• [Work order]
Copy exactly the lines from the start of the data below through the one that carries "obtain ⟨hsum, _⟩", and only those.

[Data excerpts Boundary: Start]

@[simp] theorem destVal_r14 (s : State) : destVal s .r14 = stackTop s := rfl

theorem stackTop_congr {s t : State} (hsp : t.sp = s.sp) (hstk : t.stk = s.stk) (h0 : s.sp ≠ 0) :
    stackTop t = stackTop s := by
  simp [stackTop, hsp, hstk, h0]

/-! ### Instructions as commits -/

/-- `OR rd, rs, rs` moves all 17 bits. -/
theorem exec_or_self_commits {s : State} (hw : s.cfg.logicWidth = .w17) {rs : Reg} (hrs : rs ≠ .r13) (rd : Reg) :
    ∃ t, exec (.or rd rs rs) s = .next t ∧ CommitsOnly [rs, rs] [rs, rs] (some (rd, destVal s rs)) s t := by
  have hval : logicResult s.cfg.logicWidth (srcVal s rs ||| srcVal s rs) = destVal s rs := by
    rw [hw, logicResult, BitVec.or_self, srcVal_of_ne_r13 hrs]
  exact ⟨_, rfl, hval ▸ commit_only _ _ _ _⟩

/-- ADDI from a register other than R13. -/
theorem exec_addi_commits {rs : Reg} (hrs : rs ≠ .r13) (rd : Reg) (imm4 : BitVec 4) (s : State) :
    ∃ t, exec (.addi rd rs imm4) s = .next t ∧
      CommitsOnly [rs] [rs] (some (rd, addiVal s.cfg.imm4Ext (destVal s rs) imm4)) s t :=
  ⟨_, rfl, srcVal_of_ne_r13 hrs s ▸ commit_only _ _ _ _⟩

/-- A small imm4 is added as it stands. -/
theorem dataOf_addiVal {imm4 : BitVec 4} (h : imm4.toNat < 8) (ext : Ext) (a : RegVal) :
    dataOf (addiVal ext a imm4) = dataOf a + imm4.setWidth 16 := by
  obtain ⟨hsum, _⟩ := addiVal_nonneg (ext := ext) a (.inr h)
  apply BitVec.eq_of_toNat_eq
  rw [hsum, BitVec.toNat_add, BitVec.toNat_setWidth_of_le (by decide)]

theorem dataOf_addiVal_zero (ext : Ext) (a : RegVal) : dataOf (addiVal ext a 0#4) = dataOf a := by
  rw [dataOf_addiVal (by decide)]
  exact BitVec.add_zero _

end Sys2Proof.Machine
end

section
/-! SUPPORT. Instructions do not look at the shadows or at `ret_pc` (spec/10_state.md R127, R130 to R132): replacing
both commutes with every part of an instruction. -/

namespace Sys2Proof.Machine

/-- The same state with other shadows and another `ret_pc`. -/
def State.withShadows (s : State) (h : Vector RegVal 8) (r : Word16) : State := { s with sh := h, retPc := r }

section
variable (s : State) (h : Vector RegVal 8) (r : Word16)

theorem srcVal_withShadows (q : Reg) : srcVal (s.withShadows h r) q = srcVal s q := rfl

theorem effAddr_withShadows (rs1 rs2 : Reg) : effAddr (s.withShadows h r) rs1 rs2 = effAddr s rs1 rs2 := rfl

theorem commitDec_withShadows (decs : List Reg) (dest : Dest) :
    commitDec decs dest (s.withShadows h r) = (commitDec decs dest s).withShadows h r := by
  unfold commitDec
  split <;> rfl

theorem commitStack_withShadows (reads : List Reg) (dest : Dest) :
    commitStack reads dest (s.withShadows h r) = (commitStack reads dest s).withShadows h r := by
  have hsp : (s.withShadows h r).sp = s.sp := rfl
  unfold commitStack
  split
  · simp only [stackModify, hsp]
    split <;> rfl
  · simp only [stackPop, hsp]
    split <;> rfl
  · simp only [stackPush, hsp]
    split <;> rfl
  · rfl

theorem commitPlain_withShadows (dest : Dest) :
    commitPlain dest (s.withShadows h r) = (commitPlain dest s).withShadows h r := by
  rcases dest with _ | ⟨_ | _ | _ | _ | _, v⟩ <;> rfl

theorem commitPc_withShadows (dest : Dest) :
    commitPc dest (s.withShadows h r) = (commitPc dest s).withShadows h r := by
  unfold commitPc
  split <;> rfl

theorem commit_withShadows (reads decs : List Reg) (dest : Dest) :
    commit reads decs dest (s.withShadows h r) = (commit reads decs dest s).withShadows h r := by
  simp only [commit, commitDec_withShadows, commitStack_withShadows, commitPlain_withShadows, commitPc_withShadows]

theorem deviceValue_withShadows (row : DevRow) :
    deviceValue (s.withShadows h r) row = ((deviceValue s row).1, (deviceValue s row).2.withShadows h r) := by
  have hq : (s.withShadows h r).devIn = s.devIn := rfl
  unfold deviceValue deviceAnswer
  rw [hq]
  split
  · rfl
  · split <;> rfl

theorem memRead_withShadows (a : Word16) :
    memRead (s.withShadows h r) a = ((memRead s a).1, (memRead s a).2.withShadows h r) := by
  have hcfg : (s.withShadows h r).cfg = s.cfg := rfl
  unfold memRead
  rw [hcfg]
  split
  case h_3 row =>
    rw [deviceValue_withShadows]
    rfl
  all_goals rfl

[Data excerpts Boundary: End]

• [Completed task]
@[simp] theorem destVal_r14 (s : State) : destVal s .r14 = stackTop s := rfl

theorem stackTop_congr {s t : State} (hsp : t.sp = s.sp) (hstk : t.stk = s.stk) (h0 : s.sp ≠ 0) :
    stackTop t = stackTop s := by
  simp [stackTop, hsp, hstk, h0]

/-! ### Instructions as commits -/

/-- `OR rd, rs, rs` moves all 17 bits. -/
theorem exec_or_self_commits {s : State} (hw : s.cfg.logicWidth = .w17) {rs : Reg} (hrs : rs ≠ .r13) (rd : Reg) :
    ∃ t, exec (.or rd rs rs) s = .next t ∧ CommitsOnly [rs, rs] [rs, rs] (some (rd, destVal s rs)) s t := by
  have hval : logicResult s.cfg.logicWidth (srcVal s rs ||| srcVal s rs) = destVal s rs := by
    rw [hw, logicResult, BitVec.or_self, srcVal_of_ne_r13 hrs]
  exact ⟨_, rfl, hval ▸ commit_only _ _ _ _⟩

/-- ADDI from a register other than R13. -/
theorem exec_addi_commits {rs : Reg} (hrs : rs ≠ .r13) (rd : Reg) (imm4 : BitVec 4) (s : State) :
    ∃ t, exec (.addi rd rs imm4) s = .next t ∧
      CommitsOnly [rs] [rs] (some (rd, addiVal s.cfg.imm4Ext (destVal s rs) imm4)) s t :=
  ⟨_, rfl, srcVal_of_ne_r13 hrs s ▸ commit_only _ _ _ _⟩

/-- A small imm4 is added as it stands. -/
theorem dataOf_addiVal {imm4 : BitVec 4} (h : imm4.toNat < 8) (ext : Ext) (a : RegVal) :
    dataOf (addiVal ext a imm4) = dataOf a + imm4.setWidth 16 := by
  obtain ⟨hsum, _⟩ := addiVal_nonneg (ext := ext) a (.inr h)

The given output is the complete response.